Task goal — Copy nothing from the entries below except the lines from the one containing "def teachLayout (t" through the one containing "def entryLayout (e", and copy those exactly.

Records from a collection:
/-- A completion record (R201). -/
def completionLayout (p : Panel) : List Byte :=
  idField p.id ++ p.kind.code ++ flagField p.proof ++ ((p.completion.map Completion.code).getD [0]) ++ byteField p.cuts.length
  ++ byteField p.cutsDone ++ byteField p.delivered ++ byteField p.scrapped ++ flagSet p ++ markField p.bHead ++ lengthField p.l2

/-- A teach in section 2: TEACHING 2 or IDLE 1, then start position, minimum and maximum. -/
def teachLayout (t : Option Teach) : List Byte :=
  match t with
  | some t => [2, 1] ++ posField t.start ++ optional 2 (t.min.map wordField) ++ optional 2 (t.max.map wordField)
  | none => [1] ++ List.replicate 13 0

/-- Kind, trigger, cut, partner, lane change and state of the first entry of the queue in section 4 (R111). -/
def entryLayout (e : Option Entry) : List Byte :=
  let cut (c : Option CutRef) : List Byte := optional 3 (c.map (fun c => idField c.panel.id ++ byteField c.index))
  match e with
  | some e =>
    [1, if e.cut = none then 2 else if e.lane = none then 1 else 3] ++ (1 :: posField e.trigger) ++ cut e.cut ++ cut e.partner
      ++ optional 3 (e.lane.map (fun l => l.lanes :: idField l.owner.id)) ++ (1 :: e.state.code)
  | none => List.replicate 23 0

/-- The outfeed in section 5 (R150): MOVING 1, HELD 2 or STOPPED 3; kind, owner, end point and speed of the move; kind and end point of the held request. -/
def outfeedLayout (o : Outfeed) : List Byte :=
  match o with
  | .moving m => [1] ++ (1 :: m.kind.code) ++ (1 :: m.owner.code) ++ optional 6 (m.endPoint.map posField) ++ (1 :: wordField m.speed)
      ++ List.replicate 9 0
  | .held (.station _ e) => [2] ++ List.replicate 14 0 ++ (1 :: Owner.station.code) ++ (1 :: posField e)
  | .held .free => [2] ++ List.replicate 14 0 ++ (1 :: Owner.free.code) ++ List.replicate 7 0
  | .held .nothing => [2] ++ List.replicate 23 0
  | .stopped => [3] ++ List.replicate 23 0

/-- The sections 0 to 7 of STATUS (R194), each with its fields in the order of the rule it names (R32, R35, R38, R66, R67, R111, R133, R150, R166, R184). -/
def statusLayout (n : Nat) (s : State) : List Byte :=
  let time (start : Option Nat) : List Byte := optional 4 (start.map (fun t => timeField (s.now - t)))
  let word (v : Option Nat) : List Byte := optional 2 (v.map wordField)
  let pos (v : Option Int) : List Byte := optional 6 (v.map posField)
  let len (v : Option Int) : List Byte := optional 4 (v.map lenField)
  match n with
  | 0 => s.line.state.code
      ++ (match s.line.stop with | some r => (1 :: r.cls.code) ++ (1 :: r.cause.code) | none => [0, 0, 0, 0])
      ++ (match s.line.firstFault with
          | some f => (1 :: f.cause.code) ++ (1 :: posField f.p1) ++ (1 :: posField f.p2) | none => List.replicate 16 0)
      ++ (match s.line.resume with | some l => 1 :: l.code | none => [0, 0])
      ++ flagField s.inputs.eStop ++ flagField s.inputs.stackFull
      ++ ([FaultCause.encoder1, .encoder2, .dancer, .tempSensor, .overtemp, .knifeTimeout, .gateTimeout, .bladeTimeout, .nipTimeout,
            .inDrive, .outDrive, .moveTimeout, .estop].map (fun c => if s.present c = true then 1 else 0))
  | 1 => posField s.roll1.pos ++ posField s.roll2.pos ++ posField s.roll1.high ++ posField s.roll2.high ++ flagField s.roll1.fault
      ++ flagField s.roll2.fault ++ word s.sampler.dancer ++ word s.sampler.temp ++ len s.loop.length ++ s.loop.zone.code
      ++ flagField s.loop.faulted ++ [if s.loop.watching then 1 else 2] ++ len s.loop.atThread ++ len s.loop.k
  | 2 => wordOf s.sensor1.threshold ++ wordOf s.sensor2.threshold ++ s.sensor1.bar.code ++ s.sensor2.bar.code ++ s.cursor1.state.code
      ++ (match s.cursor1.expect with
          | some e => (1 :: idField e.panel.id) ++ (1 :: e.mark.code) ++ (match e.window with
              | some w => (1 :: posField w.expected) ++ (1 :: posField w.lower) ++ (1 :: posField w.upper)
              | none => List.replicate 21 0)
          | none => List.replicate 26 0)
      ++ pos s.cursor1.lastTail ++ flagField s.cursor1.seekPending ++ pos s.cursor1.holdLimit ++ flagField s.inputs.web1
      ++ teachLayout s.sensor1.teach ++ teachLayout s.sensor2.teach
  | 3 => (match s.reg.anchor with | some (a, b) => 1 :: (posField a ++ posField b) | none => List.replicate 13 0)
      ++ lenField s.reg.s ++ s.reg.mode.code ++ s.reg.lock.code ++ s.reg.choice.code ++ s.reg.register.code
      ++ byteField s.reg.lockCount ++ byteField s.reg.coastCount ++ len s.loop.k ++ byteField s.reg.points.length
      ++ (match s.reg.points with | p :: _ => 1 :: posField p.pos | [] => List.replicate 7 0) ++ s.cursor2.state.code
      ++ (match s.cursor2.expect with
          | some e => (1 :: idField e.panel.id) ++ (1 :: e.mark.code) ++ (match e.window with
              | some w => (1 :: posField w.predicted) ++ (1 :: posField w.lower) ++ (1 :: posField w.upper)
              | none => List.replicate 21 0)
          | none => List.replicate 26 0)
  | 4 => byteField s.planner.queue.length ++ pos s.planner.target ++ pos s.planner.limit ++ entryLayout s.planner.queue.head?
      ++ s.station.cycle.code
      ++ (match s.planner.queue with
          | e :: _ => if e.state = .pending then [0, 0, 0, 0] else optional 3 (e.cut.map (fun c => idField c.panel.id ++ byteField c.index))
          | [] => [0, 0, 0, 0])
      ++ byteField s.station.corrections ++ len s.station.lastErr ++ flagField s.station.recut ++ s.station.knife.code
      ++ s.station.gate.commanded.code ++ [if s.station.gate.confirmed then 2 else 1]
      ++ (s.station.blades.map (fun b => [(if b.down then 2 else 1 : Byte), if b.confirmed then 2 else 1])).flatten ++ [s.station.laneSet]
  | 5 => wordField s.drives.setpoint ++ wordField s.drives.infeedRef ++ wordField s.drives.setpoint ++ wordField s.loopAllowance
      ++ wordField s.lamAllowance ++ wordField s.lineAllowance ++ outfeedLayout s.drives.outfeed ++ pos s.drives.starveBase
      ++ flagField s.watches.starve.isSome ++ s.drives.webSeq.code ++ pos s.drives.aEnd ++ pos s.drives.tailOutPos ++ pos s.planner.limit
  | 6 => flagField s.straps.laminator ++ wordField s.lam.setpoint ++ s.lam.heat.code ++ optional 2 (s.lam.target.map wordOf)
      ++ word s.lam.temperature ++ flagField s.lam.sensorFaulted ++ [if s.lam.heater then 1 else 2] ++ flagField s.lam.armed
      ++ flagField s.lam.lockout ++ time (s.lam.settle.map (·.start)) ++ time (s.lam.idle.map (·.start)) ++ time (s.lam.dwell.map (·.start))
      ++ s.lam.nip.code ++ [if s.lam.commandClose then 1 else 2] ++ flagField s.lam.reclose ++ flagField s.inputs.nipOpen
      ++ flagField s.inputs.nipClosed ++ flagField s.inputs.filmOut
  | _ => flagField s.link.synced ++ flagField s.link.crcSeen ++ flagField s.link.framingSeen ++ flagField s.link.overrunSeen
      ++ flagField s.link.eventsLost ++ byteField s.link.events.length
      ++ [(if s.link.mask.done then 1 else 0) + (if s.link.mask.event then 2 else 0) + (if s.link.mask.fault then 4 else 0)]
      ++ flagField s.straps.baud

Expected answer —
def teachLayout (t : Option Teach) : List Byte :=
  match t with
  | some t => [2, 1] ++ posField t.start ++ optional 2 (t.min.map wordField) ++ optional 2 (t.max.map wordField)
  | none => [1] ++ List.replicate 13 0

/-- Kind, trigger, cut, partner, lane change and state of the first entry of the queue in section 4 (R111). -/
def entryLayout (e : Option Entry) : List Byte :=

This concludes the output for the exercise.